Time forgranola types to get real and deal with nuclear waste.
It doesn’t matter if the President can’t pronounce it. It doesn’t matter if you don’t like it. Just like queer, it’s here and we better get our heads out of our bongs and like, deal, man. Nuclear power and waste are already here and will stay pretty close to forever.
You may drive a Prius, you may ride a bike, you may eat lots of tofu and boycott cheap-labor Nike, but you are going to have to serve somebody. Okay, so Nike doesn’t really rhyme with bike and you may not even remember the Dylan song (written during his Christian phase) that I’m alluding to, but you may get the point. Maybe leaving no trace isn’t such a good idea, maybe protesting nuclear waste storage is just a little too late.
Look, I love(d) being a hippie. I’m stroking my gray pony tail and adjusting my twice-resoled Birkenstocks right now. The trouble is no matter how much we protest for peace and march against nukes, the rest of the world is yawning. We ought to be getting what’s left of our collective brain cells together and come up with a safe way to store nuclear waste.
Why?
It doesn’t matter what we do here, the rest of the world is going to sally forth down the black diamond nuke run whether we leave the ski lodge or not. Since this radioactive stuff infects the whole planet, our only chance for survival is giving everyone a safe way to store it. Twenty percent of our national power supply comes from nuclear energy; our peace-keeping submarines and aircraft carriers are nuclear powered.
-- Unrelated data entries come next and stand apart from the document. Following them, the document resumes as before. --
-- ==== Sys2Proof/Tests/Slice0.lean ====
section
/-! SUPPORT. The model's own tests, with expected results from spec/ (95_test_vectors.md and the rules named), and for each
obligation with hypotheses a witness that meets them. -/

namespace Sys2Proof.Tests

open Sys2Proof.Machine

/-! ### Helpers -/

/-- The next state of an outcome. -/
def next? : Host.Outcome State Fault Refusal → Option State
  | .next t => some t
  | .fault _ => none
  | .refused _ => none

theorem exists_next {o : Host.Outcome State Fault Refusal} {q : State → Bool} (h : (next? o).any q = true) :
    ∃ t, o = .next t ∧ q t = true := by
  cases o <;> simp_all [next?]

/-- `CYCLES_PER_US` = 1, `STATUS_EN` = 1 and `DIM_SCALE` = `INTENT`. -/
def intent : Params := { Params.reference with dimScale := .intent }

/-- The reset state with a host that does `script`. -/
def hosted (script : List HostMove) : State := { State.reset with script := script }

/-- A block in the middle of a transmission, with a quiet host. -/
def inSegment (st : SeqState) (cnt : Nat) (idx : BitVec 7) (rep : BitVec 1) : State :=
  State.reset.setBlk { State.reset.blk with st := st, cnt := cnt, idx := idx, rep := rep }

/-- The same in the transmission of a dim command. -/
def inDimSegment (st : SeqState) (cnt : Nat) (idx : BitVec 7) (rep : BitVec 1) : State :=
  State.reset.setBlk { State.reset.blk with st := st, cnt := cnt, idx := idx, rep := rep, isDim := true }

/-- `S` of the vectors. -/
abbrev S : LowPulse := .short
/-- `L` of the vectors. -/
abbrev L : LowPulse := .long

/-! ### Well-formedness: an ill-formed term for each check -/

theorem test_params_refused : Params.wellFormed { Params.reference with cyclesPerUs := 0 } = false := by decide
theorem test_params_accepted : Params.wellFormed Params.reference = true := by decide
theorem test_word_refused : wordWellFormed (2 ^ 99) = false := by decide
theorem test_wide_word_not_decoded : decodeTableWord 104 (2 ^ 99) = none := by decide
theorem test_any_operand_well_formed : (Instr.deviceDim 0xFFFFFFFF 0xFFFFFFFF 0xFFFFFFFF).wellFormed = true := by decide

/-! ### Decoding: words written out from 30_encoding.md R50 and R51 -/

-- ctrl = 1 stands at bit 3, dev = 3 at bits 35 and 36.
theorem test_decode_deviceOn : decode 0b1100000000000000000000000000000001001#99 = .deviceOn 1 3 := by decide
theorem test_decode_deviceOff : decode 0b1100000000000000000000000000000001010#99 = .deviceOff 1 3 := by decide
theorem test_decode_groupOn : decode 0b101011#99 = .groupOn 5 := by decide
theorem test_decode_groupOff : decode 0b000100#99 = .groupOff 0 := by decide
-- level = 100 at bit 67, dev = 2 at bit 36, ctrl = 5 at bit 3.
theorem test_decode_deviceDim : decode 0x000000320000000100000002D#99 = .deviceDim 5 2 100 := by decide
theorem test_decode_rsv0 : decode 0b1000#99 = .rsv0 := by decide
theorem test_decode_rsv6 : decode 0b1110#99 = .rsv6 := by decide
theorem test_decode_rsv7 : decode 0b1111#99 = .rsv7 := by decide
theorem test_table_words : (List.range 8).map (decodeTableWord 8) =
    [some .rsv0, some (.deviceOn 0 0), some (.deviceOff 0 0), some (.groupOn 0), some (.groupOff 0),
     some (.deviceDim 0 0 0), some .rsv6, some .rsv7] := by decide

/-! ### Operands (95_test_vectors.md section 2.1) -/

theorem test_ctrl26 : [ctrl26 0x03FFFFFF, ctrl26 0x04000000, ctrl26 0xFFFFFFFF, ctrl26 0x0AAAAAAA] =
    [0x3FFFFFF, 0, 0x3FFFFFF, 0x2AAAAAA] := by decide
theorem test_dev4 : [dev4 15, dev4 16, dev4 19, dev4 0xFFFFFFFF] = [15, 0, 3, 15] := by decide
theorem test_bits_4 : [bits 4 3, bits 4 9, bits 4 16] =
    [[.zero, .zero, .one, .one], [.one, .zero, .zero, .one], [.zero, .zero, .zero, .zero]] := by decide
theorem test_dim_intent :
    [0, 6, 7, 13, 14, 50, 66, 67, 99, 100, 101, 106, 107, 200, 4294967295].map (dim4 intent) =
      [0, 0, 1, 1, 2, 7, 9, 10, 14, 15, 15, 15, 0, 14, 6] := by decide
theorem test_dim_literal : [0, 7, 100, 4294967295].map (dim4 Params.reference) = [0, 0, 0, 0] := by decide

/-! ### Frames and pulse sequences (95_test_vectors.md sections 1 and 2.2) -/

theorem test_word_deviceOn : frameWord (packDeviceOn 1 3) = some 0x00000053 := by decide
theorem test_word_deviceOff : frameWord (packDeviceOff 1 3) = some 0x00000043 := by decide
theorem test_word_groupOn : frameWord (packGroupOn 5) = some 0x00000170 := by decide
theorem test_word_groupOff : frameWord (packGroupOff 0) = some 0x00000020 := by decide
theorem test_word_all_ones : frameWord (packDeviceOn 0x3FFFFFF 15) = some 0xFFFFFFDF := by decide
theorem test_word_truncated : frameWord (packDeviceOn (ctrl26 0x4000000) (dev4 16)) = some 0x00000010 := by decide
/-- The tail of `DeviceOn(1, 3)`, `buf[50..63]` (R65). -/
theorem test_pulses_deviceOn : ((next? (exec (.deviceOn 1 3) State.reset)).any fun t =>
    (t.blk.buf.toList.drop 50).take 14 == [L, S, S, L, L, S, S, L, S, L, L, S, L, S]) = true := by decide
theorem test_pulses_deviceOff : ((next? (exec (.deviceOff 1 3) State.reset)).any fun t =>
    (t.blk.buf.toList.drop 50).take 14 == [L, S, S, L, S, L, S, L, S, L, L, S, L, S]) = true := by decide
theorem test_pulses_groupOn : ((next? (exec (.groupOn 0) State.reset)).any fun t =>
    (t.blk.buf.toList.drop 50).take 14 == [S, L, L, S, L, S, S, L, S, L, S, L, S, L]) = true := by decide
theorem test_pulses_groupOff : ((next? (exec (.groupOff 0) State.reset)).any fun t =>
    (t.blk.buf.toList.drop 50).take 14 == [S, L, L, S, S, L, S, L, S, L, S, L, S, L]) = true := by decide
/-- `DeviceDim(5, 2, 100)`, entries 46 to 71: `LSSLLSSLSSSLSLLSSLSLSLSLSL` under `LITERAL`. -/
theorem test_pulses_dim_literal : ((next? (exec (.deviceDim 5 2 100) State.reset)).any fun t =>
    t.blk.isDim && t.blk.buf.toList.drop 46 ==
      [L, S, S, L, L, S, S, L, S, S, S, L, S, L, L, S, S, L, S, L, S, L, S, L, S, L]) = true := by decide
/-- `DeviceDim(5, 2, 100)` under `INTENT`: the dim field is 15. -/
theorem test_pulses_dim_intent : ((next? (exec (.deviceDim 5 2 100) (State.resetIn intent))).any fun t =>
    t.blk.buf.toList.drop 64 == [L, S, L, S, L, S, L, S]) = true := by decide
theorem test_reserved_drops : ((next? (exec .rsv7 State.reset)).any fun t =>
    t.cmdErr && !t.busy && !t.txOut && t.cmdReady && t.blk.buf == State.reset.blk.buf) = true := by decide
theorem test_reserved_zero_word : ((next? (exec .rsv0 State.reset)).any fun t => t.event == some .cmdErr) = true := by decide
theorem test_reserved_six_idle_after : ((next? (exec .rsv6 State.reset)).bind fun t => next? (step t)).any
    (fun u => !u.cmdErr) = true := by decide

/-! ### The step (41_transmitter.md R81, R90; 95_test_vectors.md sections 2.3 and 2.4) -/

theorem test_first_cycle : ((next? (step (hosted [.command 1 1 3 77]))).any fun t =>
    t.txOut && t.status && t.irqMask && t.busy && t.blk.cnt == 274 && t.script == []) = true := by decide
/-- `CYCLES_PER_US` = 16: `L1H` lasts 4400 cycles; `STATUS_EN` = 0: `status` is 0. -/
theorem test_other_build : ((next? (exec (.deviceOn 1 3) (State.resetIn
    { cyclesPerUs := 16, statusEn := false, dimScale := .literal }))).any fun t =>
    t.blk.cnt == 4399 && !t.status && t.txOut) = true := by decide
theorem test_latch1_low : ((next? (step (inSegment .l1h 0 0 0))).any fun t =>
    t.blk.st == .l1l && t.blk.cnt == 9899 && !t.txOut) = true := by decide
theorem test_latch2_high : ((next? (step (inSegment .l1l 0 0 0))).any fun t =>
    t.blk.st == .l2h && t.blk.cnt == 274) = true := by decide
theorem test_latch2_low : ((next? (step (inSegment .l2h 0 0 0))).any fun t =>
    t.blk.st == .l2l && t.blk.cnt == 2674) = true := by decide
theorem test_data_starts : ((next? (step (inSegment .l2l 0 63 0))).any fun t =>
    t.blk.st == .dh && t.blk.idx == 0 && t.blk.cnt == 274) = true := by decide
theorem test_data_low_short : ((next? (step (inSegment .dh 0 71 0))).any fun t =>
    t.blk.st == .dl && t.blk.idx == 71 && t.blk.cnt == 274) = true := by decide
theorem test_data_next : ((next? (step (inSegment .dl 0 62 0))).any fun t =>
    t.blk.st == .dh && t.blk.idx == 63) = true := by decide
theorem test_data_ends : ((next? (step (inSegment .dl 0 63 0))).any fun t =>
    t.blk.st == .th && t.blk.idx == 63) = true := by decide
theorem test_dim_data_goes_on : ((next? (step (inDimSegment .dl 0 63 0))).any fun t =>
    t.blk.st == .dh && t.blk.idx == 64) = true := by decide
theorem test_dim_data_ends : ((next? (step (inDimSegment .dl 0 71 0))).any fun t =>
    t.blk.st == .th && t.blk.idx == 71) = true := by decide
theorem test_trailing_low : ((next? (step (inSegment .th 0 63 0))).any fun t =>
    t.blk.st == .tl && t.blk.cnt == 2674) = true := by decide
theorem test_gap : ((next? (step (inSegment .tl 0 63 0))).any fun t =>
    t.blk.st == .gap && t.blk.cnt == 9999 && !t.status && t.irqMask) = true := by decide
theorem test_second_repeat : ((next? (step (inSegment .gap 0 63 0))).any fun t =>
    t.blk.st == .l1h && t.blk.rep == 1 && !t.done) = true := by decide
theorem test_done : ((next? (step (inSegment .gap 0 63 1))).any fun t =>
    t.done && !t.busy && !t.irqMask && t.cmdReady && t.blk.idx == 63 && t.blk.rep == 1) = true := by decide
theorem test_counts : ((next? (step (inSegment .gap 5 63 1))).any fun t => t.blk.cnt == 4 && t.busy) = true := by decide
/-- `rst` = 1 in `DH`: the next cycle has all outputs 0, and the buffer is kept. -/
theorem test_reset_aborts : ((next? (step { inSegment .dh 3 7 1 with script := [.reset 1] })).any fun t =>
    t.blk == State.reset.blk && !t.irqMask && !t.done && t.script == []) = true := by decide
/-- `rst` = 1 and `cmd_valid` = 1 at the same edge: not accepted. -/
theorem test_reset_wins : ((next? (step (hosted
    [.drive { rst := true, cmdValid := true, cmdOp := 1, cmdCtrl := 1, cmdDev := 3, cmdLevel := 0 }]))).any
    fun t => !t.busy) = true := by decide
/-- A command held while busy stays presented. -/
theorem test_held : ((next? (step { inSegment .gap 5 63 1 with script := [.command 3 0 9 0] })).any fun t =>
    t.script == [.command 3 0 9 0] && t.blk.cnt == 4) = true := by decide
/-- An index only a power-up register can hold (R119): the machine goes on, and a reset one edge later acts (R116). -/
theorem test_absent_entry_goes_on : ((next? (step (inSegment .dh 0 72 0))).any fun t =>
    t.blk.st == .dl && t.blk.idx == 72 && t.freeReads == 1) = true := by decide
theorem test_reset_after_absent_entry : (((next? (step (inSegment .dh 0 127 0))).bind fun t =>
    next? (step { t with script := [.reset 1] })).any fun u => u.blk == State.reset.blk) = true := by decide
/-- The highest value of the 14 bits of `cnt` at `CYCLES_PER_US` = 1 (R17), and the next, which the register drops. -/
theorem test_counter_width : cntW Params.reference = 14 ∧ (inSegment .dl 16383 0 0).blk.cnt = 16383 ∧
    (inSegment .dl 16384 0 0).blk.cnt = 0 := by decide
theorem test_fetch_word : ((next? (step (State.reset.withFetchWord 8 1))).any fun t => t.txOut) = true := by decide
theorem test_reset_directive_counts : ((next? (step (hosted [.idle 0, .reset 2, .idle 1]))).any fun t =>
    t.script == [.reset 1, .idle 1] && t.pins.rst && !t.cmdReady) = true := by decide
theorem test_wait_done_ends : ((next? (step { inSegment .gap 0 63 1 with script := [.waitDone, .idle 1] })).any fun t =>
    t.script == [.idle 1]) = true := by decide

/-! ### Witnesses: the hypotheses of each obligation are met -/

/-- `IDLE` with no reset: `DeviceOnAccepted`, `DeviceOffAccepted`, `GroupOnAccepted`, `GroupOffAccepted`,
`DeviceDimAccepted`, `ReservedCommandDropped`, `IdleEdgeClearsPulses`. -/
theorem witness_idle : State.reset.pins.rst = false ∧ State.reset.blk.st = .idle ∧ State.reset.pins.cmdValid = false := by
  decide

theorem witness_dim_scales : State.reset.params.dimScale = .literal ∧ (State.resetIn intent).params.dimScale = .intent ∧
    (State.resetIn intent).pins.rst = false ∧ (State.resetIn intent).blk.st = .idle := by decide

/-- `StepRunsPresentedCommand`: a command on the port, in `IDLE` and in a transmission. -/
theorem witness_StepRunsPresentedCommand :
    (hosted [.command 1 1 3 77]).pins.cmdValid = true ∧
    decode (hosted [.command 1 1 3 77]).pins.word = .deviceOn 1 3 ∧
    ({ inSegment .dh 0 72 0 with script := [.command 1 1 3 77] } : State).pins.cmdValid = true := by decide

/-- `AcceptanceCondition`: both sides of the condition, and a command line at the head of the script, ready and not. -/
theorem witness_AcceptanceCondition :
    (hosted [.command 6 1 3 0]).accepts = true ∧ (inSegment .dl 1 0 0).accepts = false ∧
    (∃ t, step (hosted [.command 6 1 3 0]) = .next t) ∧
    (∃ t, step { inSegment .dl 1 0 0 with script := [.command 6 1 3 0] } = .next t) :=
  ⟨by decide, by decide, ⟨_, rfl⟩, ⟨_, rfl⟩⟩

/-- `BusyBlockHoldsCommandOff`: a busy block and a held command line. -/
theorem witness_BusyBlockHoldsCommandOff :
    (inSegment .gap 5 63 1).blk.st ≠ .idle ∧ (∃ t, exec (.groupOn 0) (inSegment .gap 5 63 1) = .next t) ∧
    ∃ t, step { inSegment .gap 5 63 1 with script := [.command 3 0 9 0] } = .next t :=
  ⟨by decide, ⟨_, rfl⟩, ⟨_, rfl⟩⟩

/-- `InputsIgnoredWhileBusy`: two machines that differ in their scripts. -/
theorem witness_InputsIgnoredWhileBusy :
    (inSegment .l1h 3 0 0).freeReads =
      ({ inSegment .l1h 3 0 0 with script := [.command 5 5 2 100] } : State).freeReads ∧
    (inSegment .l1h 3 0 0).blk.st ≠ .idle ∧
    (inSegment .l1h 3 0 0).pins.rst = ({ inSegment .l1h 3 0 0 with script := [.command 5 5 2 100] } : State).pins.rst ∧
    (∃ t, step (inSegment .l1h 3 0 0) = .next t) ∧
    ∃ v, step { inSegment .l1h 3 0 0 with script := [.command 5 5 2 100] } = .next v :=
  ⟨by decide, by decide, by decide, ⟨_, rfl⟩, ⟨_, rfl⟩⟩

/-- `ExecChangesOnlyTheBlock`: the count of free values at its boundary, the indexes 71 and 72. -/
theorem witness_ExecChangesOnlyTheBlock : (∃ t, exec .rsv6 State.reset = .next t) ∧
    (∃ t, exec .rsv6 (inSegment .dh 0 71 0) = .next t ∧ (t.freeReads == 0) = true) ∧
    ∃ t, exec .rsv6 (inSegment .dh 0 72 0) = .next t ∧ (t.freeReads == 1) = true :=
  ⟨⟨_, rfl⟩, exists_next (by decide), exists_next (by decide)⟩

theorem witness_ValidCommandNeverErrs :
    startsTransmission (.deviceDim 0xFFFFFFFF 0xFFFFFFFF 0xFFFFFFFF) = true ∧
    ∃ t, exec (.deviceDim 0xFFFFFFFF 0xFFFFFFFF 0xFFFFFFFF) State.reset = .next t := ⟨by decide, ⟨_, rfl⟩⟩

/-- `AcceptedLength`: a non-dim and a dim command. -/
theorem witness_AcceptedLength :
    (∃ F t, frame State.reset.params (.groupOff 0) = some F ∧ exec (.groupOff 0) State.reset = .next t) ∧
    ∃ F t, frame State.reset.params (.deviceDim 0 0 0) = some F ∧ exec (.deviceDim 0 0 0) State.reset = .next t :=
  ⟨⟨_, _, rfl, rfl⟩, ⟨_, _, rfl, rfl⟩⟩

/-- `SameCommandSamePulses`: two states with different buffers and pulses. -/
theorem witness_SameCommandSamePulses :
    startsTransmission (.groupOn 5) = true ∧ (hosted [.command 3 5 0 0]).accepts = true ∧
    ({ hosted [.command 3 5 0 0] with
      blk := { State.reset.blk with buf := Vector.replicate 72 .long, doneR := true } } : State).accepts = true ∧
    (∃ t, exec (.groupOn 5) (hosted [.command 3 5 0 0]) = .next t) ∧
    ∃ v, exec (.groupOn 5) { hosted [.command 3 5 0 0] with
      blk := { State.reset.blk with buf := Vector.replicate 72 .long, doneR := true } } = .next v :=
  ⟨by decide, by decide, by decide, ⟨_, rfl⟩, ⟨_, rfl⟩⟩

theorem witness_CommandsDifferOnlyInOnFlag :
    ∃ on off gon goff dim, frame intent (.deviceOn 1 3) = some on ∧ frame intent (.deviceOff 1 3) = some off ∧
      frame intent (.groupOn 1) = some gon ∧ frame intent (.groupOff 1) = some goff ∧
      frame intent (.deviceDim 1 3 50) = some dim := ⟨_, _, _, _, _, rfl, rfl, rfl, rfl, rfl⟩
It certainly seems like we are in it for the long run in this thing.
Once the rest of the world starts going nuclear, we are not going to be able to stop it at the border any better than we have stopped drugs and illegal immigrants. Unless that 700-mile fence on the border is about 50 miles high and made of 10 inches of lead, we are not going to keep radiation from crossing the border.
Think of it like sex. Nobody in their right or left minds thinks we are going to stop young people from having sex, so we really, really ought to invest in good protective contraception. Although we have been building nuclear bombs and power plants for more than 60 years, the rest of the world is still adolescent in the process and is prone to dangerous experimentation just like all adolescents. We are old, sedentary and spent on the subject but it is our obligation to help them experiment safely.
Dennis Hinkamp does not own any fissionable nuclear materials, so rest easy.